AIDS (Hype) at 25
by MARK GABRISH CONLAN
Copyright © 2006 by Mark Gabrish Conlan for Zenger’s Newsmagazine • Used by permission
Even though I have been writing, reporting, talking and being an activist around AIDS for over two decades, I was still taken aback by the hype surrounding the 25th anniversary of Los Angeles-based Dr. Michael Gottlieb’s report in the June 5, 1981 issue of the Morbidity and Mortality Weekly Report — the charmingly named newsletter of the U.S. Centers for Disease Control (CDC) — announcing the first five cases of what has since come to be called AIDS. The Los Angeles Times ran an elaborate series of articles called “AIDS at 25,” ranging from pieces on the fate of the AIDS quilt and the disappearance of red ribbons at awards shows and celebrity galas to alleged new epidemics in places like China. Newsweek did a cover story, also called “AIDS at 25.” PBS ran a two-part, four-hour presentation of the AIDS epic on its Frontline series.
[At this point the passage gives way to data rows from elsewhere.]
-- ==== Sys2Proof/Machine/Tab.lean ====
section
/-!
DEFINITION. Operations on sparse tables (the canonical form: keys strictly rising, no entry equal to the default).
-/
namespace Sys2Proof.Tab

variable {α β : Type}

/-- The entry at `k`, if the table lists one. -/
def find : Tab α → Nat → Option α
  | [], _ => none
  | (j, a) :: t, k => if j = k then some a else find t k

/-- The entry at `k`, or the default. -/
def get (d : α) (t : Tab α) (k : Nat) : α := (Tab.find t k).getD d

/-- Insert or replace the entry at `k`. -/
def ins : Tab α → Nat → α → Tab α
  | [], k, a => [(k, a)]
  | (j, b) :: t, k, a =>
    if k < j then (k, a) :: (j, b) :: t
    else if k = j then (k, a) :: t
    else (j, b) :: ins t k a

/-- Remove what is listed at `k`. -/
def del : Tab α → Nat → Tab α
  | [], _ => []
  | (j, b) :: t, k => if j = k then del t k else (j, b) :: del t k

/-- Write `a` at `k`: the entry goes away when `a` is the default. -/
def put [DecidableEq α] (d : α) (t : Tab α) (k : Nat) (a : α) : Tab α :=
  if a = d then Tab.del t k else Tab.ins t k a

/-- Change the entry at `k` by `f`. -/
def upd [DecidableEq α] (d : α) (t : Tab α) (k : Nat) (f : α → α) : Tab α :=
  Tab.put d t k (f (Tab.get d t k))

/-- Change the entry at `k` by `f` if the table lists one. -/
def modify : Tab α → Nat → (α → α) → Tab α
  | [], _, _ => []
  | (j, b) :: t, k, f => if j = k then (j, f b) :: t else (j, b) :: modify t k f

/-- The table holds an entry at `k`. -/
def has (t : Tab α) (k : Nat) : Bool := (Tab.find t k).isSome

/-- The keys, lowest first. -/
def keys (t : Tab α) : List Nat := t.map Prod.fst

/-- The values, lowest key first. -/
def vals (t : Tab α) : List α := t.map Prod.snd

/-- Change every listed value. -/
def mapv (t : Tab α) (f : Nat → α → β) : Tab β := t.map fun p => (p.1, f p.1 p.2)

/-- Keep the entries that satisfy `p`. -/
def keep (t : Tab α) (p : Nat → α → Bool) : Tab α := t.filter fun e => p e.1 e.2

/-- Keys strictly rise from a bound on, and no entry equals the default: the canonical form. -/
def canon [DecidableEq α] (d : α) : Option Nat → Tab α → Bool
  | _, [] => true
  | lo, (k, a) :: t => (lo.all fun l => decide (l < k)) && decide (a ≠ d) && canon d (some k) t

/-- The lowest natural number at or above `k` that is no key of the (rising) table. -/
def lowestFree : Tab α → Nat → Nat
  | [], k => k
  | (j, _) :: t, k => if j < k then lowestFree t k else if j = k then lowestFree t (k + 1) else k

end Sys2Proof.Tab
end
All of these presentations, of course, followed what TV journalist John Hockenberry once called “the gospel of the AIDS establishment.” If you read these articles or watched these programs, you were told that the so-called Human Immunodeficiency Virus (HIV) is the sole and exclusive cause of AIDS; that HIV exposure invariably leads to infection, AIDS and an early death; that the standard so-called “HIV tests” (really tests for antibodies to all or some of the nine proteins believed to make up HIV) can tell you with 99-plus percent certainty whether this dire fate will befall you; that since 1996 “lifesaving” medications have been available that will delay the “progression” from HIV to AIDS and death, and that though they may have a number of unpleasant “side” effects these are certainly preferable to letting untreated HIV ravage your body, smash your immune system to smithereens and leave you vulnerable to all sorts of horrible “opportunistic infections,” many of them lethal.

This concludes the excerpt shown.